== ACTION ITEM ==
Within the listing below, how many lines include the string "induction"? Reply with only the number.

——

@[simp] theorem endWithWord_sound (hs : s.mem.wf) (op o off v) : (endWithWord s op o off v).mem.wf := by
  grind [endWithWord, finishOp_mem, putCompletionWord_sound, failOp_sound, State.modOp_mem, SoundEx]

@[simp] theorem endCopy_sound (hs : s.mem.wf) (op o req) : (endCopy s op o req).mem.wf := by
  unfold endCopy
  split <;> simp [hs]

@[simp] theorem execCopyComplete_sound (hs : s.mem.wf) (op) : SoundOut (execCopyComplete op s) := by
  grind [execCopyComplete, endCopy_sound, copyDecrement_sound, SoundOut, SoundEx]

/-! ### Engine instructions (Machine/Engines) -/

@[simp] theorem issueCopies_keeps (e l n) : Keeps (issueCopies e l n) := by
  induction l generalizing n with
  | nil => exact pure_keeps n
  | cons x l ih => simp [issueCopies, ih]

@[simp] theorem execCpkick_sound (hs : s.mem.wf) (f) : SoundOut (execCpkick f s) := by
  refine runGuarded_sound hs (fun e en x => ?_) _ _
  dsimp only
  repeat' first | with_reducible apply bind_keeps | with_reducible intro _ | split
  all_goals simp +contextual

@[simp] theorem execGath_sound (hs : s.mem.wf) (f) : SoundOut (execGath f s) := by
  refine runGuarded_sound hs (fun e en x => ?_) _ _
  dsimp only
  repeat' first | with_reducible apply bind_keeps | with_reducible intro _ | split
  all_goals simp +contextual

@[simp] theorem execGatherComplete_sound (hs : s.mem.wf) (op) : SoundOut (execGatherComplete op s) := by
  grind [execGatherComplete, finishOp_mem, moveBytes_sound, failOp_sound, SoundOut, SoundEx]

@[simp] theorem execNbpf_sound (hs : s.mem.wf) (f) : SoundOut (execNbpf f s) := by
  simp [execNbpf, hs]

@[simp] theorem adclEntries_keeps (e b w codes qs) : Keeps (adclEntries e b w codes qs) := by
  induction qs with
  | nil => exact pure_keeps []
  | cons q qs ih => simp [adclEntries, ih]

@[simp] theorem execAdcl_sound (hs : s.mem.wf) (f) : SoundOut (execAdcl f s) := by
  refine runGuarded_sound hs (fun e en x => ?_) _ _
  dsimp only
  repeat' first | with_reducible apply bind_keeps | with_reducible intro _ | split
  all_goals simp +contextual

@[simp] theorem execTopk_sound (hs : s.mem.wf) (f) : SoundOut (execTopk f s) := by
  refine runGuarded_sound hs (fun e en x => ?_) _ _
  dsimp only
  repeat' first | with_reducible apply bind_keeps | with_reducible intro _ | split
  all_goals simp +contextual

@[simp] theorem countCall_mem (s : State) (vf n rank) : (countCall s vf n rank).2.mem = s.mem := State.setPart_mem ..

@[simp] theorem countCalls_mem (s : State) (vf rank ns) : (countCalls s vf rank ns).mem = s.mem := by
  grind [countCalls, countCall_mem, foldl_mem]

@[simp] theorem execColl_sound (hs : s.mem.wf) (f) : SoundOut (execColl f s) := by
  refine runGuarded_sound hs (fun e en x => ?_) _ _
  refine bind_keeps (aligned_keeps _ _) fun _ => bind_keeps (spRead_keeps _ _ _ _ _) fun bs => ?_
  dsimp only
  split
  · exact illegalOperand_keeps
  · split
    · exact illegalOperand_keeps
    · exact illegalOperand_keeps
    · split
      · exact illegalOperand_keeps
      · refine bind_keeps (modify_keeps fun s hs => by simpa using hs) fun _ => bind_keeps get_keeps fun t =>
          bind_keeps (issueOp_keeps _ _ _) fun n => bind_keeps (modify_keeps fun s hs => ?_) fun _ => by simp
        split <;> simp [hs]
    · split
      · exact illegalOperand_keeps
      · refine get_bind_keeps fun s hs => bind_keeps (set_keeps ?_) fun _ => by simp
        exact (countCall_mem s _ _ _).symm ▸ hs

——

== SOLVED EXERCISE ==
2